A McMaster study published in the journal of Aggressive Behaviour suggests that women are more likely to behave aggressively and engage in bullying behaviour when they are interacting with a more provocatively dressed woman.

Researchers Tracy Vaillancourt and Anachal Sharma from McMaster University and the University of Ottawa brought 86 women into a lab to find out how they reacted when another woman interrupted the experiment.

“This research may help explain why popular media, which often portrays females vying for the attention of males, has such a strong female audience base,” explained Aanchal Sharma to The Daily News.

Pairs of women were placed in a room and were interrupted by either a provocatively dressed woman in a mini-skirt and a low cut blouse, or by the same women, but this time she was dressed very conservatively.

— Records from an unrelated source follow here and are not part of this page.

/-- The bundle whose slot operations are being issued: context, issue number, context cycle, scope, repetition. -/
structure SlotEnv where
  ctx : Nat
  idx : Nat
  cc : Nat
  scope : BitVec 2
  rep : Nat
  pc : Word
  seq : BitVec 32
  /-- what the slots have collected for the commit -/
  acts : List CommitAct
  /-- a translation fault, taken at the commit point (R230) -/
  fault : Option (Nat × XFault)
  /-- a bundle fault at issue: no slot is performed -/
  now : Option BFault
  marks : Bool
  /-- the C tile that its VLD reads (R188) -/
  cRead : Option Nat
  /-- causes of the wait holds its slots assert (R20, R78) -/
  holds : List Nat
  /-- slacks of MTX, CPY and SYN as this bundle meets them (R71) -/
  slackMtx : Nat
  slackCpy : Nat
  slackSyn : Nat
  /-- what the step of cpy.nest adds to the descriptor's base (R63) -/
  nestAdd : Word
deriving DecidableEq, Repr

/-- The state of the machine: a fabric domain of A9 packages. -/
structure State where
  /-- bytes keyed pkg * 2^52 + physical address; unlisted reads 0 -/
  mem : List Host.Cell
  /-- keys of poisoned lines, pkg * 2^46 + physical line -/
  poison : List Nat
  contexts : SMap Context
  /-- key pkg * 512 + die * 64 + core; unlisted reads Core.reset -/
  cores : SMap Core
  /-- key pkg * 8 + die; unlisted reads Die.reset -/
  dies : SMap Die
  /-- key pkg * 2 + k; unlisted reads Serac.reset -/
  seracs : SMap Serac
  graphs : SMap Graph
  nextGraph : Nat
  runs : List CollRun
  credits : List Credit
  ownPast : List OwnPast
  /-- where the register pages lie: 4 KiB page pkg * 2^40 + pa / 4096: the page and this part's offset in it (log
  entry 4) -/
  devMap : SMap (DevPage × Nat)
  cur : Nat
  /-- the model's own: the generator load that executes now is performed later (R36, log entry 8) -/
  late : Bool
  slotEnv : Option SlotEnv
  agenda : List Move
  moves : Nat
  freeCount : Nat
deriving DecidableEq, Repr

/-- The machine right after reset: no context, every core, die and Serac die at its reset, memory with nothing
listed. -/
def State.reset : State where
  mem := []
  poison := []
  contexts := []
  cores := []
  dies := []
  seracs := []
  graphs := []
  nextGraph := 0
  runs := []
  credits := []
  ownPast := []
  devMap := []
  cur := 0
  late := false
  slotEnv := none
  agenda := []
  moves := 0
  freeCount := 0

/-- Why the machine stops. Raised by no instruction the spec gives an effect: the A9 reports its faults as traps,
queue stops, suspensions and events, which are next states. -/
inductive Fault where
  /-- Raised by the generator instructions when no context exists under State.cur: the state names no thread that
  could execute. Safe: no reachable step of the part is such a state. -/
  | noThread
  /-- Raised by the slot operations when no bundle is being issued (State.slotEnv names none): the issue stage has no
  slot word. Safe: step runs a slot operation only from the bundle that issues it. -/
  | noBundle
deriving DecidableEq, Repr

/-- Why an instruction has no meaning. -/
inductive Refusal where
  /-- Raised by exec for an instruction that has no meaning yet. Safe: the machine stops. -/
  | notModelled (mnemonic : String)
deriving DecidableEq, Repr

end Sys2Proof.Machine
end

The participants were given a “Bitchy Rating” from zero to ten to gauge how negatively they reacted to the woman’s interruption. This scale is based on factors such as how they looked at the woman, their negative verbal comments, and the amount of eye rolling and ridicule.

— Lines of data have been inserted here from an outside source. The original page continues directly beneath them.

def decodeMem (w : Word) : Except SlotErr Instr :=
  let b := MemBuf.ofWord w
  let g := MemGlob.ofWord w
  let t := MemGath.ofWord w
  let bz := w.extractLsb' 32 32 != 0
  let gz := w.extractLsb' 60 4 != 0
  let tz := w.extractLsb' 42 22 != 0
  match (w.extractLsb' 0 6).toNat with
  | 0x00 => if w = 0 then .ok (.nop .mem) else .error .rsvd
  | 0x01 => checked bz (memBufCheck b) (.vld b)
  | 0x02 => checked bz (memBufCheck b) (.vst b)
  | 0x03 => checked gz (memGlobCheck true false g) (.vldg g)
  | 0x04 => checked gz (memGlobCheck true false g) (.vldgs g)
  | 0x05 => checked gz (memGlobCheck false false g) (.vstg g)
  | 0x06 => checked tz (memGathCheck true t) (.vgth t)
  | 0x07 => checked tz (memGathCheck true t) (.vgths t)
  | 0x08 => checked tz (memGathCheck false t) (.vsct t)
  | 0x09 => if w.extractLsb' 6 58 = 0 then .ok .phase else .error .rsvd
  | 0x0a => checked gz (memGlobCheck false true g) (.pftch g)
  | _ => .error .opc

/-! ### CPY words (R149) -/

def CpyWord.ofWord (w : Word) : CpyWord where
  port := w.extractLsb' 27 2
  fmt := w.extractLsb' 23 4
  ss := w.extractLsb' 22 1
  bf := w.extractLsb' 21 1
  tile := w.extractLsb' 15 6
  nest := w.extractLsb' 11 4
  tok := w.extractLsb' 8 3
  ch := w.extractLsb' 6 2

def CpyWord.toWord (op : BitVec 6) (c : CpyWord) : Word :=
  0#35 ++ c.port ++ c.fmt ++ c.ss ++ c.bf ++ c.tile ++ c.nest ++ c.tok ++ c.ch ++ op

/-- The table "Copy-slot fields by opcode" (R149). DESIGN CHOICE (log entry 57): a word that breaks one of these checks reports it, also
where it is privileged and the context a tenant's (RSVD before OPND before PRIV). -/
def cpyCheck (op : Nat) (c : CpyWord) : Option SlotErr :=
  let f := c.fmt.toNat
  if op = 1 ∨ op = 5 then firstBroken [(c.ss != 0 || c.fmt != 0 || c.port != 0, .rsvd)]
  else if op = 2 then
    firstBroken [(c.ss != 0 || c.port != 0 || decide (10 ≤ f), .rsvd),
      (c.bf == 0 || !(decide (f = 0 ∨ f = 7 ∨ f = 8 ∨ f = 9)), .opnd)]
  else if op = 3 then firstBroken [(c.port != 0 || decide (10 ≤ f), .rsvd)]
  else if op = 4 then firstBroken [(c.port != 0 || decide (10 ≤ f), .rsvd), (decide (2 < f), .opnd)]
  else if op = 6 then
    firstBroken [(c.bf != 0 || c.ss != 0 || decide (10 ≤ f), .rsvd),
      (decide (32 ≤ c.tile.toNat) || !(decide (f = 0 ∨ f = 5)), .opnd)]
  else if op = 7 then firstBroken [(c.ss != 0 || c.fmt != 0 || c.port != 0, .rsvd), (c.bf != 0, .opnd)]
  else if op = 8 then
    firstBroken [(c.bf != 0 || c.ss != 0 || c.fmt != 0 || c.port != 0 || c.tok != 0 || c.nest != 0, .rsvd),
      (decide (c.tile.toNat < 4 ∨ 7 < c.tile.toNat), .opnd)]
  else if op = 9 then
    firstBroken [(c.bf != 0 || c.ss != 0 || c.fmt != 0 || c.port != 0 || c.tok != 0 || c.nest != 0, .rsvd),
      (decide ((1 ≤ c.tile.toNat ∧ c.tile.toNat < 4) ∨ 7 < c.tile.toNat), .opnd)]
  else some .opc

def cpyInstr (c : CpyWord) : Nat → Option Instr
  | 1 => some (.fill c)
  | 2 => some (.fills c)
  | 3 => some (.feed c)
  | 4 => some (.feedt c)
  | 5 => some (.drain c)
  | 6 => some (.addw c)
  | 7 => some (.rput c)
  | 8 => some (.cresm c)
  | 9 => some (.cclr c)
  | _ => none

def decodeCpy (w : Word) : Except SlotErr Instr :=
  let c := CpyWord.ofWord w
  let op := (w.extractLsb' 0 6).toNat
  if op = 0 then (if w = 0 then .ok (.nop .cpy) else .error .rsvd)
  else match cpyInstr c op with
    | none => .error .opc
    | some i => checked (w.extractLsb' 29 35 != 0) (cpyCheck op c) i

/-! ### SYN words (R238) -/

def SynWord.ofWord (w : Word) : SynWord where
  off := w.extractLsb' 46 18
  sub := w.extractLsb' 42 4
  ty := w.extractLsb' 38 4
  arr := w.extractLsb' 30 8
  z := w.extractLsb' 26 4
  vs := w.extractLsb' 16 10
  vd := w.extractLsb' 6 10

def SynWord.toWord (op : BitVec 6) (s : SynWord) : Word :=
  s.off ++ s.sub ++ s.ty ++ s.arr ++ s.z ++ s.vs ++ s.vd ++ op

/-- The table "SYN fields by opcode" (R238). -/
def synCheck (op : Nat) (s : SynWord) : Option SlotErr :=
  let t := s.ty.toNat
  let nz (vd vs addr arr ty sub : Bool) : Bool :=
    (!vd && s.vd != 0) || (!vs && s.vs != 0) || (!addr && (s.z != 0 || s.off != 0)) || (!arr && s.arr != 0) ||
    (!ty && s.ty != 0) || (!sub && s.sub != 0)
  if op = 1 ∨ op = 2 ∨ op = 3 ∨ op = 7 ∨ op = 8 then
    firstBroken [(nz true true true true true false || decide (5 ≤ t), .rsvd)]
  else if op = 4 ∨ op = 5 ∨ op = 6 then
    firstBroken [(nz true true true true true false || decide (5 ≤ t), .rsvd), (decide (t = 4), .opnd)]
  else if op = 9 then
    firstBroken [(nz false true true false true true || decide (5 ≤ t) || decide (6 ≤ s.sub.toNat), .rsvd),
      (decide (3 ≤ s.sub.toNat ∧ t = 4), .opnd)]
  else if op = 10 ∨ op = 11 then firstBroken [(nz false false true false false false, .rsvd)]
  else if op = 12 ∨ op = 14 ∨ op = 18 then firstBroken [(nz false true true false false false, .rsvd)]
  else if op = 13 then firstBroken [(nz true false true true false false, .rsvd)]
  else if op = 15 then firstBroken [(nz false true true false false true || decide (2 ≤ s.sub.toNat), .rsvd)]
  else if op = 16 then firstBroken [(nz false true false false false true, .rsvd)]
  else if op = 17 then firstBroken [(nz false false false false false false, .rsvd)]
  else some .opc

def synInstr (s : SynWord) : Nat → Option Instr
  | 1 => some (.aadd s)
  | 2 => some (.amin s)
  | 3 => some (.amax s)
  | 4 => some (.aand s)
  | 5 => some (.aor s)
  | 6 => some (.axor s)
  | 7 => some (.aswp s)
  | 8 => some (.acas s)
  | 9 => some (.red s)
  | 10 => some (.arv s)
  | 11 => some (.arvd s)
  | 12 => some (.bwait s)
  | 13 => some (.btest s)
  | 14 => some (.sig s)
  | 15 => some (.swait s)
  | 16 => some (.uli s)
  | 17 => some (.sfence s)
  | 18 => some (.brst s)
  | _ => none

def decodeSyn (w : Word) : Except SlotErr Instr :=
  let s := SynWord.ofWord w
  let op := (w.extractLsb' 0 6).toNat
  if op = 0 then (if w = 0 then .ok (.nop .syn) else .error .rsvd)
  else match synInstr s op with
    | none => .error .opc
    | some i => checked false (synCheck op s) i

/-! ### MTX words (R192) -/

def MtxWord.ofWord (w : Word) : MtxWord where
  cs := w.extractLsb' 54 5
  sat := w.extractLsb' 53 1
  rm := w.extractLsb' 51 2
  typ := w.extractLsb' 47 4
  half := w.extractLsb' 46 1
  f := w.extractLsb' 40 6
  zero := w.extractLsb' 39 1
  offb := w.extractLsb' 30 9
  offa := w.extractLsb' 21 9
  k := w.extractLsb' 11 10
  c := w.extractLsb' 6 5

def MtxWord.toWord (op : BitVec 6) (m : MtxWord) : Word :=
  0#5 ++ m.cs ++ m.sat ++ m.rm ++ m.typ ++ m.half ++ m.f ++ m.zero ++ m.offb ++ m.offa ++ m.k ++ m.c ++ op

/-- The table "MTX fields by opcode" with its further limits (R192). -/
def mtxCheck (op : Nat) (m : MtxWord) : Option SlotErr :=
  let t := m.typ.toNat
  let nz (ab f half typ conv cs : Bool) : Bool :=
    (!ab && (m.k != 0 || m.offa != 0 || m.offb != 0 || m.zero != 0)) || (!f && m.f != 0) || (!half && m.half != 0) ||
    (!typ && m.typ != 0) || (!conv && (m.rm != 0 || m.sat != 0)) || (!cs && m.cs != 0)
  if op = 1 then
    firstBroken [(nz true false false false false false, .rsvd),
      (decide (m.k.toNat = 0 ∨ 512 < m.k.toNat ∨ 512 < m.offa.toNat + m.k.toNat ∨ 512 < m.offb.toNat + m.k.toNat), .opnd)]
  else if op = 2 ∨ op = 3 then
    firstBroken [(nz false true true true false false || decide (11 ≤ t), .rsvd),
      (decide (t = 4 ∨ 7 ≤ t) || (m.half != 0 && decide (t = 0 ∨ t = 3)), .opnd)]
  else if op = 4 then
    firstBroken [(nz false true true true true false || decide (11 ≤ t), .rsvd),
      (m.half != 0 && decide (t = 0 ∨ t = 3 ∨ t = 4), .opnd)]
  else if op = 5 then
    firstBroken [(nz false true true true false false || decide (10 ≤ t), .rsvd), (decide (t < 7), .opnd)]
  else if op = 6 then firstBroken [(nz false false false false false false, .rsvd)]
  else if op = 7 then firstBroken [(nz false false false false false true, .rsvd)]
  else some .opc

In a recent interview with The Atlantic, Vaillancourt explained that they chose the word “bitchy” to use as a measurement on their scale because “bitchiness is the term that people use.” This term is commonly used among the age group of the participants, which ranges from 20 to 25.

The same woman interrupted the two groups, but the way she dressed completely changed how the participants reacted. When presented with the conservatively dressed woman, subjects made no comments, and hardly seemed to notice her. In contrast, when the sexy woman entered the room, the participants reacted in a hostile way, but only after the provocative woman left the room.

When the sexy woman interrupted, the participants made more negative comments, laughed at the woman, examined her more closely, and made more negative facial expressions in comparison to those who were interrupted by the conservative woman. For example, one woman remarked that the sexy woman was “dressed to have sex with one of her professors.” Participants exposed to the provocative woman were rated as being bitchier than the women who met the conservative woman.

The researchers called it a display of indirect aggression, where women are more covertly “bitchy” to other women when they find their sexy appearance threatening. Vaillancourt and Sharma found that the provocative woman was seen as a sexual rival, so the participants shunned her. In general, the women in the study stated they did not want to be friends with the provocative woman.

“Women are indeed very capable of aggressing against others, especially women they perceive as rivals,” said Dr. Vaillancourt, now a psychologist at the University of Ottawa told the New York Times. “The research also shows that suppression of female sexuality is by women, not necessarily by men.”

This research is especially relevant now, with the launch of Prime Minister Steven Harper’s anti-bullying program this year. “Our work provides support for the innate roots of female conflict,” Sharma says, and is “a starting point for recognizing the origins of the behaviours and informing what factors should be considered in the resolution process.”  Understanding research such as Vaillancourt and Sharma’s can assist with planning strategies to reduce bullying among women.